-- ==== Sys2Proof/Tests/Slice0.lean ====
section
/-! SUPPORT. The model's own tests. The words and the expected results are those of
95_test_vectors.md, but where a comment says otherwise. -/

namespace Sys2Proof.Tests
open Sys2Proof.Machine

/-! Well-formedness: one ill-formed term on each side of the one check (R74). -/

theorem test_wellFormed_refuses_offset_below :
    (Instr.add ⟨7, 1, 2, 3, -513⟩).wellFormed = false := by decide
theorem test_wellFormed_refuses_offset_above :
    (Instr.load ⟨7, 1, 2, 3, 512⟩).wellFormed = false := by decide
theorem test_wellFormed_admits_both_ends :
    (Instr.div ⟨15, 15, 15, 15, -512⟩).wellFormed && (Instr.halt ⟨0, 0, 0, 0, 511⟩).wellFormed
      = true := by decide

/-! Decoding: a word of each instruction, written out by the fields of R71 (sections 1.1, 2.1, 2.7). -/

/-- What the decoder makes of a word, as an option. -/
def decoded (w : Word) : Option Instr := decodeTableWord 32 w.toNat

theorem test_decode_halt :
    decoded 0b000000_0111_0000_0000_0000_0000000000 = some (.halt ⟨7, 0, 0, 0, 0⟩) := by decide
theorem test_decode_load :
    decoded 0b000001_0111_0010_0001_0011_1111111111 = some (.load ⟨7, 2, 1, 3, -1⟩) := by decide
theorem test_decode_store :
    decoded 0b000010_0111_0001_0000_0000_0000001010 = some (.store ⟨7, 1, 0, 0, 10⟩) := by decide
theorem test_decode_add :
    decoded 0b000011_0100_1111_1111_0000_1111111110 = some (.add ⟨4, 15, 15, 0, -2⟩) := by decide
theorem test_decode_sub :
    decoded 0b000101_0010_0010_0011_0100_1111111111 = some (.sub ⟨2, 2, 3, 4, -1⟩) := by decide
theorem test_decode_mul :
    decoded 0b000110_0000_0111_1000_1001_0111111111 = some (.mul ⟨0, 7, 8, 9, 511⟩) := by decide
theorem test_decode_div :
    decoded 0b000111_1001_1110_1101_1100_1000000000 = some (.div ⟨9, 14, 13, 12, -512⟩) := by decide
theorem test_decode_refuses_gap :
    decode 0x10000000 = .error (.illegalOpcode 4) := by decide
theorem test_decode_refuses_bit31 :
    decode 0x8DC40002 = .error (.illegalOpcode 35) := by decide
theorem test_encode_div : encode (.div ⟨9, 14, 13, 12, -512⟩) = 0x1E7B7200 := by decide

/-! One step each. Address 4, 16 cells, condition Z unless a test says otherwise. -/

/-- A Running core at address 4 of a memory of 16 cells with the given cells listed. -/
def at4 (c : Cond) (cells : List (Nat × Word)) : State :=
  { State.afterReset ⟨16, cells⟩ [] with pc := 4, cond := c, halted := false, haltReason := .running }

/-- Whether an outcome is a next state that passes a check. -/
def gives (o : Host.Outcome State Fault Refusal) (p : State → Bool) : Bool :=
  match o with
  | .next t => p t
  | .fault _ => false
  | .refused _ => false

/-- Whether the latch is clear, the condition is `c` and the program counter is `pc`. -/
def runsTo (t : State) (c : Cond) (pc : Int) : Bool :=
  decide (t.halted = false ∧ t.haltReason = .running ∧ t.cond = c ∧ sint t.pc = pc)

/-- Whether the core has halted with reason `r`, condition `c` and program counter `pc`. -/
def haltsWith (t : State) (r : HaltReason) (c : Cond) (pc : Int) : Bool :=
  decide (t.halted = true ∧ t.haltReason = r ∧ t.cond = c ∧ sint t.pc = pc)

theorem test_add_result :
    gives (step (((at4 .z [(4, 0x0DCC4803)]).writeReg 1 5).writeReg 2 (-7)))
      (fun t => runsTo t .p 5 && decide (t.x 3 = 1)) = true := by decide
theorem test_add_overflow :
    gives (step ((at4 .z [(4, 0x0DC44001)]).writeReg 1 0x7FFFFFFF))
      (fun t => haltsWith t .arithFault .v 4 && decide (t.readReg 1 = 0x7FFFFFFF)) = true := by decide
theorem test_sub_wide_operand2 :
    gives (step (((at4 .z [(4, 0x15CC4801)]).writeReg 1 0x7FFFFFFF).writeReg 2 0x7FFFFFFF))
      (fun t => runsTo t .m 5 && decide (t.x 3 = -1)) = true := by decide
theorem test_sub_from_pc :
    gives (step (at4 .z [(4, 0x15FFC002)])) (fun t => runsTo t .p 2) = true := by decide
theorem test_mul_least :
    gives (step (((at4 .z [(4, 0x19C48C00)]).writeReg 2 (-65536)).writeReg 3 32768))
      (fun t => runsTo t .m 5 && decide (t.readReg 1 = 0x80000000)) = true := by decide
theorem test_mul_overflow :
    gives (step (((at4 .z [(4, 0x19C48C00)]).writeReg 2 46341).writeReg 3 46341))
      (fun t => haltsWith t .arithFault .v 4 && decide (t.x 1 = 0)) = true := by decide
theorem test_div_floors :
    gives (step (((at4 .z [(4, 0x1DCC4800)]).writeReg 1 7).writeReg 2 (-2)))
      (fun t => runsTo t .m 5 && decide (t.x 3 = -4)) = true := by decide
theorem test_div_cancelled_divisor :
    gives (step (((at4 .z [(4, 0x1DCC4BFB)]).writeReg 1 9).writeReg 2 5))
      (fun t => haltsWith t .arithFault .v 4 && decide (t.x 3 = 0)) = true := by decide
theorem test_load_sets_cond_from_address :
    gives (step (((at4 .z [(4, 0x05C84FFF), (9, -5)]).writeReg 1 6).writeReg 3 4))
      (fun t => runsTo t .p 5 && decide (t.x 2 = -5)) = true := by decide
theorem test_load_jump_out_of_range :
    gives (step (at4 .z [(4, 0x05FC0064)])) (fun t => haltsWith t .memFault .p 5) = true := by decide
theorem test_store_of_pc :
    gives (step (at4 .z [(4, 0x09FC0005)]))
      (fun t => runsTo t .p 5 && decide (t.mem.cells = [(4, 0x09FC0005), (5, 5)])) = true := by decide
theorem test_store_of_zero_unlists :
    gives (step (at4 .z [(4, 0x09C0000A), (10, 99)]))
      (fun t => runsTo t .p 5 && decide (t.mem.cells = [(4, 0x09C0000A)])) = true := by decide
theorem test_halt_is_not_predicated :
    gives (step (at4 .m [(4, 0)])) (fun t => haltsWith t .haltInstr .m 4) = true := by decide
theorem test_illegal_is_not_predicated :
    gives (step (at4 .p [(4, 0x10000000)])) (fun t => haltsWith t .illegalOpcode .v 4) = true := by decide
theorem test_skipped_load_does_not_fault :
    gives (step (at4 .z [(4, 0x04480064)])) (fun t => runsTo t .z 5) = true := by decide
theorem test_fetch_fault_leaves_no_record :
    gives (step { at4 .z [] with pc := 16 })
      (fun t => haltsWith t .memFault .z 16 && t.trace.isEmpty) = true := by decide

/-- Section 2.10: no start, no step. -/
theorem test_reset_does_not_step :
    (match step State.reset with | .fault .coreHalted => true | _ => false) = true := by decide
/-- `ADD r1,r0,r0[2]` (section 1.1) as the first instruction after reset. -/
theorem test_first_instruction_after_reset :
    gives (step (State.reset.withFetchWord 32 0x0DC40002))
      (fun t => runsTo t .p 1 && decide (t.x 1 = 2)
        && decide (t.trace = [⟨0, 0x0DC40002, ⟨3, ⟨7, 1, 0, 0, 2⟩⟩⟩])) = true := by decide
/-- Section 2.10: start at 16 of 16 cells, then one step. -/
theorem test_start_out_of_range :
    gives (step ((State.afterReset ⟨16, []⟩ []).start 16))
      (fun t => haltsWith t .memFault .z 16) = true := by decide

/-! Witnesses: for each statement of Certificates/Slice0/Obligations.lean that has hypotheses, a
concrete state and operands that meet them, at the ends of the ranges where it has several clauses. -/

/-- The Running core at address 4 with `ADD r3,r1,r2[3]` there. -/
def sAdd : State := at4 .z [(4, 0x0DCC4803)]
/-- With `STORE r1,r0,r0[5]` there, and 7 in register 1. -/
def sStore : State := (at4 .z [(4, 0x09C40005)]).writeReg 1 7
/-- Register 1 at the top of the range, register 2 at the bottom. -/
def sEnds : State := ((at4 .z []).writeReg 1 0x7FFFFFFF).writeReg 2 0x80000000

- - - - - - -

▶ _Goal of the exercise_
Begin at the first line of the records above and restate each line word for word, stopping after the line with "open Sys2Proof.Machine".

▶ _Response_
-- ==== Sys2Proof/Tests/Slice0.lean ====
section
/-! SUPPORT. The model's own tests. The words and the expected results are those of
95_test_vectors.md, but where a comment says otherwise. -/

namespace Sys2Proof.Tests
open Sys2Proof.Machine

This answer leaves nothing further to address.